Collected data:
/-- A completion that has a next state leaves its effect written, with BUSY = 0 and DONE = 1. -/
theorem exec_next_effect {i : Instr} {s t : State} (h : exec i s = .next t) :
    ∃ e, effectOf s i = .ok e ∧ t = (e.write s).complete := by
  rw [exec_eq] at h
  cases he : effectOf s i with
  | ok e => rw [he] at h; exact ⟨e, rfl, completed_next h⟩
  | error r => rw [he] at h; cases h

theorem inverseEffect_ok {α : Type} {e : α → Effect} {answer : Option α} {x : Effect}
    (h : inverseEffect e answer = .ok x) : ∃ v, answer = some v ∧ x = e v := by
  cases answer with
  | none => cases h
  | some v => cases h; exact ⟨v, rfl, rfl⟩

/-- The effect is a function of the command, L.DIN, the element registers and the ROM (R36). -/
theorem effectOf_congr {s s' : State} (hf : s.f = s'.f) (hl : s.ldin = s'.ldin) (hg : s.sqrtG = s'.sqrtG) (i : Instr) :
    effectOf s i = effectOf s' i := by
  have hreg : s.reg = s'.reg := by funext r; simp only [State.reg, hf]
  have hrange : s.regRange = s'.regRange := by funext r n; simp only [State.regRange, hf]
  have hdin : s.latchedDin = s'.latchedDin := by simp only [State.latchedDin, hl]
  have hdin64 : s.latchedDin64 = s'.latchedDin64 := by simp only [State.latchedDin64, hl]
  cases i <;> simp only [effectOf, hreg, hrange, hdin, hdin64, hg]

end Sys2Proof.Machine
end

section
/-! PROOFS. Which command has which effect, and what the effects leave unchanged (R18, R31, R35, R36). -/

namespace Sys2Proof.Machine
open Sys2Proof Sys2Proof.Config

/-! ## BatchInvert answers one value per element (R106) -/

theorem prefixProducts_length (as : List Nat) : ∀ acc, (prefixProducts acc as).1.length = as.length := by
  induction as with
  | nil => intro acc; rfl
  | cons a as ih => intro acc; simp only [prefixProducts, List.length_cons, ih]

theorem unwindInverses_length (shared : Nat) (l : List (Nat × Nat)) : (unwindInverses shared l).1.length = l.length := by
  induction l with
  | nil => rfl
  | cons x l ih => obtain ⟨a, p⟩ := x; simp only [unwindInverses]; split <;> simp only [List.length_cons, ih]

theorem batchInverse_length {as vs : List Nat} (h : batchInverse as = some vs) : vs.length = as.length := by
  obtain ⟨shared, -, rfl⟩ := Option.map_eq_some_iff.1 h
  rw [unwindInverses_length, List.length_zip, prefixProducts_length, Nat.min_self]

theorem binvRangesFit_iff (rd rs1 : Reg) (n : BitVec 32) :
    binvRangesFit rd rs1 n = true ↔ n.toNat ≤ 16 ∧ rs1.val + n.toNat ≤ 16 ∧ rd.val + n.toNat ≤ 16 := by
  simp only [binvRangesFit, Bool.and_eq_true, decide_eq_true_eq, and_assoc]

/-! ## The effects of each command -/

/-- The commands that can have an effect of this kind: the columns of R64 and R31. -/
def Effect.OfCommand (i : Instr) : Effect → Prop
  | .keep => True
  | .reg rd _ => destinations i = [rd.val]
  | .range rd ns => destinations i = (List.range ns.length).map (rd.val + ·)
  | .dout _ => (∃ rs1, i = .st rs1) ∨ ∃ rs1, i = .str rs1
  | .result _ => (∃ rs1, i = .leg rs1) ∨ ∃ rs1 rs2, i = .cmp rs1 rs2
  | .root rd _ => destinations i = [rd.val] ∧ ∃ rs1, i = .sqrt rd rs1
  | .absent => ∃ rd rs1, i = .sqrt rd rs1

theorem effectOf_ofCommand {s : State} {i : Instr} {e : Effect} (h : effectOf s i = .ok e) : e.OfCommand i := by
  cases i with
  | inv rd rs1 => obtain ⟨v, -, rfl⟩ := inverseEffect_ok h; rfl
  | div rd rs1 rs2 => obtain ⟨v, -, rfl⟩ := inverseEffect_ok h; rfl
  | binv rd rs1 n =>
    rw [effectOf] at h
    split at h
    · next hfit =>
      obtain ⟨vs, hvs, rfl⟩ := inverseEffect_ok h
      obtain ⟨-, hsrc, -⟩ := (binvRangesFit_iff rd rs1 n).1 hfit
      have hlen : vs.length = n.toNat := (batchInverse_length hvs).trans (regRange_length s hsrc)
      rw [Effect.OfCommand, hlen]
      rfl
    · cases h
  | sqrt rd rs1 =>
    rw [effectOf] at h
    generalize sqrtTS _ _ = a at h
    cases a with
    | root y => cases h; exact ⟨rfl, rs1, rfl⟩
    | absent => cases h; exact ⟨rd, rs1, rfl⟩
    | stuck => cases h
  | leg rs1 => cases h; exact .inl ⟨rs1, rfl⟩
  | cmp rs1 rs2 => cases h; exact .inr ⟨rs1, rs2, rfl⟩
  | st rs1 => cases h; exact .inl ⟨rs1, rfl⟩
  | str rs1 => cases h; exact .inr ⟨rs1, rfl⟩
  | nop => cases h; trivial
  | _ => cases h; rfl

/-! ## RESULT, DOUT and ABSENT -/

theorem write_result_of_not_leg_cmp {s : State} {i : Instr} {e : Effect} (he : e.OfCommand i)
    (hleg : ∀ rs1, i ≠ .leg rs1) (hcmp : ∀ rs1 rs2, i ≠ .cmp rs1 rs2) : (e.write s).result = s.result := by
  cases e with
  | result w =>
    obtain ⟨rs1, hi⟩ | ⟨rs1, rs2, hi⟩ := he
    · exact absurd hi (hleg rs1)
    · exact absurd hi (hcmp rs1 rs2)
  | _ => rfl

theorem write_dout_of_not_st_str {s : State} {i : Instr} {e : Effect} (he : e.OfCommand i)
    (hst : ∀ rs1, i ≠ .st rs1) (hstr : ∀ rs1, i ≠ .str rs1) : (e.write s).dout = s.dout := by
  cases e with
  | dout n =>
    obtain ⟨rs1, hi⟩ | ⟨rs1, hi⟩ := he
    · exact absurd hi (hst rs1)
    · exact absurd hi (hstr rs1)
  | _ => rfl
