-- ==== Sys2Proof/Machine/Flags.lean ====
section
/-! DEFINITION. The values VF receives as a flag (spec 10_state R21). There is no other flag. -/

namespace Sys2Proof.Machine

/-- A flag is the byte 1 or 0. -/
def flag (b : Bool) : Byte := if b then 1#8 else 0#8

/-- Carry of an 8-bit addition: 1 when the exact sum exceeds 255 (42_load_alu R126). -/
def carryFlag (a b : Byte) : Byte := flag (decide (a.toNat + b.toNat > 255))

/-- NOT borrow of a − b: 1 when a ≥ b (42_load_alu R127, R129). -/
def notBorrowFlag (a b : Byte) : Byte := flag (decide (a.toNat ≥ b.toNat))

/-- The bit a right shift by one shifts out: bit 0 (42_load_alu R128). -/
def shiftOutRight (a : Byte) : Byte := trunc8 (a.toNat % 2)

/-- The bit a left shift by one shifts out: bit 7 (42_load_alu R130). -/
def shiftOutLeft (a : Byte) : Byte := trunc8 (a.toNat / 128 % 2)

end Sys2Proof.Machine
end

> [EXERCISE]: Looking at the entries above, can you reproduce exactly the lines from the one that holds "-- ==== Sys2Proof/Machine/Flags.lean" through the one that holds "(42_load_alu R126). -/", and only those?

> [TASK SOLUTION]:
-- ==== Sys2Proof/Machine/Flags.lean ====
section
/-! DEFINITION. The values VF receives as a flag (spec 10_state R21). There is no other flag. -/

namespace Sys2Proof.Machine

/-- A flag is the byte 1 or 0. -/
def flag (b : Bool) : Byte := if b then 1#8 else 0#8

/-- Carry of an 8-bit addition: 1 when the exact sum exceeds 255 (42_load_alu R126). -/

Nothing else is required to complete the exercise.